"Addicted" to new beginnings

I consider myself disciplined. I like to set goals and then follow a schedule to achieve those goals.

And for the most part, this approach works fine. What I struggle with are side projects.

I have always enjoyed building software side projects. From a young age, I loved building all kinds of software projects - mobile, web, desktop apps. I remember thinking that this was just a craze and would pass. But, fortunately, this was not the case and I continued building staff as time went by.

Although I have set a goal, a long time ago, to have an (even modestly) profitable side project I fail to focus on a single one.

I've noticed a consistent pattern that seems like I am unable to break. I start excited about the new project. The thing which I am excited about might not be the same. Sometimes I am excited about the potential of the idea, sometimes I am just excited about a new technology/framework/language that I will use in this new project. Either way, I start excited.

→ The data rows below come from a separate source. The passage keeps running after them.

/-- R8 to R10, R12, R51, R52, R54, R60: what a decisecond step in RUN and HELD does to each group. A green outside the
target whose minimum green has run is ended; an amber or clearance that has run goes to RED, and the start is tested
there; RED_AMBER that has run goes to GREEN; and a group in RED starts exactly when it is in the target, is not
inhibited, has run its minimum red, and every conflicting group, as the groups before it in number leave it, is in RED
with its intergreen less the red-amber time elapsed. The completion test, the outputs and the tick follow. That the tick
waits in the outbox is the model's choice (log 2), as are the count of ms (log 5), what the time does to a store save
(log 23), and that R60's words are taken over R52's for minimum red, which a group whose green inhibition ended counts
from that ending (log 30). -/
def Obligations.StepEndsGroups : Prop :=
  ∀ (s v : State) (g : GroupId) (time : GroupId → Nat), s.loading = false → isRunning s.engine.mode = true →
    v = s.advanceClock.takeEndings.takeStarts →
    (∀ i : GroupId, time i = min 65535 (s.engine.groups[i].timeInState + 1)) →
    exec .decisecondStep s = .next (v.testCompletion.present.send [.sequencerTick]) ∧
    v = { s with
          uptimeMs := (s.uptimeMs / 100 + 1) * 100
          store := s.store.pass (100 - s.uptimeMs % 100)
          engine.clock := s.engine.clock + 1
          engine.groups := v.engine.groups
          engine.startTests := v.engine.startTests } ∧
    (s.engine.groups[g].state = .green → v.engine.groups[g] =
      if s.engine.interstage.target[g] = false ∧
          s.engine.groups[g].minGreen ≤ elapsed (s.engine.clock + 1) s.engine.groups[g].greenStart then
        { s.engine.groups[g] with
          state := if s.engine.groups[g].type = .pedestrian then .clearance else .amber
          timeInState := 0
          lastGreenEnd := s.engine.clock + 1
          cutShort := false }
      else { s.engine.groups[g] with timeInState := time g }) ∧
    (s.engine.groups[g].state = .redAmber → v.engine.groups[g] =
      if s.engine.groups[g].redAmber ≤ time g then
        { s.engine.groups[g] with
          state := .green
          timeInState := 0
          greenStart := s.engine.clock + 1
          withheld := false
          cutShort := false }
      else { s.engine.groups[g] with timeInState := time g }) ∧
    (∀ (r : Group) (run cleared : Prop),
      s.engine.groups[g].state = .amber ∨ s.engine.groups[g].state = .clearance ∨ s.engine.groups[g].state = .red →
      r = (if s.engine.groups[g].state = .amber ∧ s.engine.groups[g].amber ≤ time g ∨
            s.engine.groups[g].state = .clearance ∧ s.engine.groups[g].clearance ≤ time g then
          { s.engine.groups[g] with state := .red, timeInState := 0 }
        else { s.engine.groups[g] with timeInState := time g }) →
      (run ↔ r.minRed ≤ r.timeInState ∨
        r.cutShort = true ∧ r.minRed ≤ elapsed (s.engine.clock + 1) r.lastGreenEnd) →
      (cleared ↔ ∀ i : GroupId, s.conflict i g = true →
        (if i < g then v.engine.groups[i].state = .red
         else s.engine.groups[i].state = .red ∨
           s.engine.groups[i].state = .amber ∧ s.engine.groups[i].amber ≤ time i ∨
           s.engine.groups[i].state = .clearance ∧ s.engine.groups[i].clearance ≤ time i) ∧
        s.conflicts.ig i g ≤
          elapsed (s.engine.clock + 1) s.engine.groups[i].lastGreenEnd + s.engine.groups[g].redAmber) →
      v.engine.startTests[g].notInhibited = !s.engine.groups[g].inhibited ∧
      (v.engine.startTests[g].minRedRun = true ↔ run) ∧
      (v.engine.startTests[g].intergreensRun = true ↔ cleared) ∧
      (r.state = .red ∧ s.engine.interstage.target[g] = true ∧ r.inhibited = false ∧ run ∧ cleared →
        v.engine.groups[g] =
          if r.type = .vehicle then { r with state := .redAmber, timeInState := 0, withheld := false, cutShort := false }
          else
            { r with
              state := .green
              timeInState := 0
              greenStart := s.engine.clock + 1
              withheld := false
              cutShort := false }) ∧
      (¬ (r.state = .red ∧ s.engine.interstage.target[g] = true ∧ r.inhibited = false ∧ run ∧ cleared) →
        v.engine.groups[g] = r)) ∧
    (∀ u, exec .decisecondStep s = .next u →
      u.engine.groups[g] = { v.engine.groups[g] with withheld := u.engine.groups[g].withheld } ∧
      u.engine.clock = s.engine.clock + 1 ∧ u.lamps = s.lamps ∧ u.conflicts = s.conflicts ∧ u.quals = s.quals ∧
      u.faults = s.faults ∧ u.ports = s.ports)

I generally don't abandon a project leaving it unfinished. I have heard multiple times that people have trouble finishing projects and they end up with a pile of half-finished projects. Not me. Most of the time I finish and release my projects. That's the most exciting part!

But then my excitement evaporates. Just like putting a hole in a balloon. I can't explain it, but as soon as I finish a project instead of looking at how to promote it or improve it, I just look for the next shiny thing to create.

I might discipline for a few days/weeks/months and stick to the project, "dragging" my feet to work on it, but I am just looking for what to start next.

And even though this is satisfying, it's not moving me to my target of having a successful profitable side project. It's probably more like being "addicted" to this excitement of new beginnings.

I can see the benefit of enjoying creating new things. The feeling is great and you get to learn new things and expand your knowledge and expertise. But in my case, I think this sets me back on achieving my goals. There are no "rehabilitation centers" for this kind of "addiction". I guess I will somehow have to draw satisfaction from improving and promoting an existing project.